I'm at the point now though that writing here isn't helpful for me anymore though. Mostly cause, I feel like I'm at a point where I don't really want to share what I'm feeling to the world anymore. Most of my life is composed of time spent with friends or school, and neither of those two I feel I really need to share here. There's probably things I could still explain, but I am mostly just ready to move on. I'm still transitioning, but it's more passive now - basically I'm just a girl that's learning how to look better. So writing about that works, and I could make one of those college girl blogs, but this isn't the place to do it, because it's primarily about my transition. And I mean I suppose I have started a nerdy version of such a blog at Computational Bubblegum, but I don't expect anyone to read that, I mean it's more just documentation for me of nerdy things I've done.

And right now I'm doing really bad around things related to transition. I was having breakdowns and such and almost had to drop out of school and just wanted to die so I tried to die. But turns out that was mostly a med issue, and then we changed meds and I am doing sorta better. At least I can do things - I'm still depressed so I don't really want to talk to people very much, but at least I can work on school things and such. So hopefully we'll get that figured out more in the future, but we'll see. But point is I've learned that I really need to avoid triggers, because they make me less stable. Avoid people that insist on calling me a guy, not do things that require me to present as male, and generally not be involved in circles that remind me of the fact that I'm transgender. So that's what I'm doing.

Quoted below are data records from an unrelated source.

-- ==== Sys2Proof/Machine/Ops.lean ====
section
/-! DEFINITION. The named operations the meanings share: sparse maps, registers, counters, time, memories, error
records, events, vectors, identities and generations. -/
namespace Sys2Proof.Machine
open Sys2Proof

/-- A meaning's answer. -/
abbrev Out := Host.Outcome State Fault Refusal

/-! ## Sparse maps -/

/-- The value at key `k`; an unlisted key reads as `d k`. -/
def SMap.get {α : Type} (d : Nat → α) : SMap α → Nat → α
  | [], k => d k
  | (j, v) :: m, k => if j = k then v else SMap.get d m k

/-- The map without key `k`. -/
def SMap.erase {α : Type} : SMap α → Nat → SMap α
  | [], _ => []
  | (j, v) :: m, k => if j = k then SMap.erase m k else (j, v) :: SMap.erase m k

/-- The map with an entry put before the first larger key. -/
def SMap.insert {α : Type} : SMap α → Nat → α → SMap α
  | [], k, v => [(k, v)]
  | (j, w) :: m, k, v => if k < j then (k, v) :: (j, w) :: m else (j, w) :: SMap.insert m k v

/-- Write `v` at key `k`, keeping the canonical form: a value equal to what an unlisted key reads as is not listed. -/
def SMap.set {α : Type} [DecidableEq α] (d : Nat → α) (m : SMap α) (k : Nat) (v : α) : SMap α :=
  if v = d k then m.erase k else (m.erase k).insert k v

/-- The canonical form: keys strictly rising, no entry equal to what an unlisted key reads as. -/
def SMap.wf {α : Type} [DecidableEq α] (d : Nat → α) : SMap α → Bool
  | [] => true
  | (k, v) :: m => decide (v ≠ d k) && m.all (fun p => decide (k < p.1)) && SMap.wf d m

/-! ## Bits -/

/-- `v`'s low `w` bits as a number. -/
def lowBits (v w : Nat) : Nat := v % 2 ^ w

/-- Bits `lo` to `lo + w - 1` of a number. -/
def bitsOf (v lo w : Nat) : Nat := v / 2 ^ lo % 2 ^ w

/-- Bit `i` of a number. -/
def bitAt (v i : Nat) : Bool := v / 2 ^ i % 2 == 1

/-- A number with its bits `lo` to `lo + w - 1` replaced. -/
def putBits (v lo w x : Nat) : Nat := v - bitsOf v lo w * 2 ^ lo + lowBits x w * 2 ^ lo

/-- The two's complement value of a `w`-bit number. -/
def signed (w v : Nat) : Int := if v % 2 ^ w < 2 ^ (w - 1) then (v % 2 ^ w : Int) else (v % 2 ^ w : Int) - 2 ^ w

/-- The low `w` bits of an integer, as a number. -/
def wrapInt (w : Nat) (x : Int) : Nat := (x % (2 ^ w : Int)).toNat

/-- A Bool as 0 or 1. -/
def b2n (b : Bool) : Nat := if b then 1 else 0

/-! ## Registers (R8 to R11) -/

/-- The value a register holds. -/
def State.rd (s : State) (off : Nat) : W32 := s.regs.get cardReset off

/-- Set the value a register holds, as the hardware does, whatever its access code. -/
def State.wr (s : State) (off : Nat) (v : W32) : State := { s with regs := s.regs.set cardReset off v }

/-- A field of a register, as a number. -/
def State.fd (s : State) (off : Nat) (f : Fld) : Nat := bitsOf (s.rd off).toNat f.lo f.w

/-- A one-bit field of a register. -/
def State.flag (s : State) (off : Nat) (f : Fld) : Bool := s.fd off f == 1

/-- Set a field of a register, as the hardware does. -/
def State.wf (s : State) (off : Nat) (f : Fld) (x : Nat) : State :=
  s.wr off (BitVec.ofNat 32 (putBits (s.rd off).toNat f.lo f.w x))

/-- Set bits of a register, as the hardware sets W1C status. -/
def State.orBits (s : State) (off : Nat) (x : Nat) : State := s.wr off (s.rd off ||| BitVec.ofNat 32 x)

/-- A 64-bit value over two registers, low half first. -/
def State.rd64 (s : State) (off : Nat) : W64 := (s.rd (off + 4)) ++ (s.rd off)

/-- Set a 64-bit value over two registers, low half first. -/
def State.wr64 (s : State) (off : Nat) (v : W64) : State :=
  (s.wr off (v.setWidth 32)).wr (off + 4) ((v >>> 32).setWidth 32)

/-- A mode bit of GLB_MODE (R713). -/
def State.mode (s : State) (f : Fld) : Bool := s.flag R.GLB_MODE f

/-! ## Counters (R14, R705) -/

/-- The live count of the counter whose RS copy lies at `off`. -/
def State.liveAt (s : State) (off : Nat) : W64 := s.live.get (fun _ => 0) off

/-- Count `n` events; a counter wraps modulo 2^64. -/
def State.countN (s : State) (off n : Nat) : State :=
  { s with live := s.live.set (fun _ => 0) off (s.liveAt off + BitVec.ofNat 64 n) }

/-- Count one event. -/
def State.count (s : State) (off : Nat) : State := s.countN off 1

/-- Count one event where a condition holds. -/
def State.countIf (s : State) (c : Bool) (off : Nat) : State := s.countN off (b2n c)

/-! ## Time (R518, R520, R525) -/

/-- PTP-domain time in nanoseconds, modulo 2^64 (R35, R518). -/
def TimeSt.ptp (t : TimeSt) : W64 := BitVec.ofNat 64 (t.secs.toNat * 1000000000 + t.ns)

/-- Whether PTP-domain time runs (R518, R536). -/
def State.timeRuns (s : State) : Bool := s.flag R.BCN_TIME_STATUS F.BCN_TIME_STATUS_RUNNING

/-- BCN_TIME_RATE as it acts, saturated at its limits (R519). -/
def State.rateNow (s : State) : Int :=
  let r := signed 32 (s.rd R.BCN_TIME_RATE).toNat
  if r > 0x04000000 then 0x04000000 else if r < -0x04000000 then -0x04000000 else r

/-- PTP-domain time from a total of 2^-32 ns units. -/
def TimeSt.setTotal (t : TimeSt) (x : Nat) : TimeSt :=
  { t with frac := x % 2 ^ 32, ns := x / 2 ^ 32 % 1000000000,
           secs := BitVec.ofNat 48 (x / 2 ^ 32 / 1000000000) }

/-- PTP-domain time as a total of 2^-32 ns units. -/
def TimeSt.total (t : TimeSt) : Nat := (t.secs.toNat * 1000000000 + t.ns) * 2 ^ 32 + t.frac

/-- What an unlisted command result reads as. -/
def resDefault (_ : Nat) : W32 := 0

/-- A command register's command has run; the value that its completion shows in a register waits (R132, R170, R206). -/
def State.setRes (s : State) (off : Nat) (v : W32) : State := { s with cmdRes := s.cmdRes.set resDefault off v }

/-- The value that waits for a command's completion. -/
def State.resOf (s : State) (off : Nat) : W32 := s.cmdRes.get resDefault off

/-- `n` BCN cycles pass: each adds 4 ns and the rate while time runs (R518), the crystal's edges count (R525; one tick
is 1,953,125 / 64 ns), and the islands' clocks advance. -/
def State.pass (s : State) (n : Nat) : State :=
  let t := s.time
  let t1 := if s.timeRuns then t.setTotal ((t.total : Int) + n * (4 * 2 ^ 32 + s.rateNow)).toNat else t
  let ph := t.phase + n * 256
  { s with time := { t1 with clock := t.clock + n, phase := ph % 1953125,
                             bcnt := t.bcnt + BitVec.ofNat 64 (ph / 1953125) } }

I wish there was a better option, because being transgender is a big part of me, and ideally I would like to help other people that are struggling with similar things, because I have empathy and experience around this situation that could help them. But that becomes too much of a trigger that it's not a sacrifice I can make right now, sadly. So then the idea is that I need to make triggers empowering instead of harmful, because they are affirming who I am and who I am is okay. But I don't know how to do that, so I'm taking the different approach of simply avoiding most trans things, and focusing on the things I can do in life. School, work, spending time with/personal projects with friends, dating, etc. While still just being female and going through life as that, and working on better presentation, self care, and just being a better person.

But the thing is like I was saying, a part of that is that I'm not gonna write in this blog. Because it's now a thing that reminds me that I'm transgender, and thus makes me more unstable.

So until I find a better option, goodbye awesome readers. It really means a lot that people are willing to read this, so thanks.

2 comments:

  1. You do what you need to do to take care of yourself. If and when you feel the need to post here, we, your readers, will be here.

    And on a more personal note, Dani, if you ever need someone to talk with / vent to, my G+ hangout is always open, and I'll try to listen more than I speak.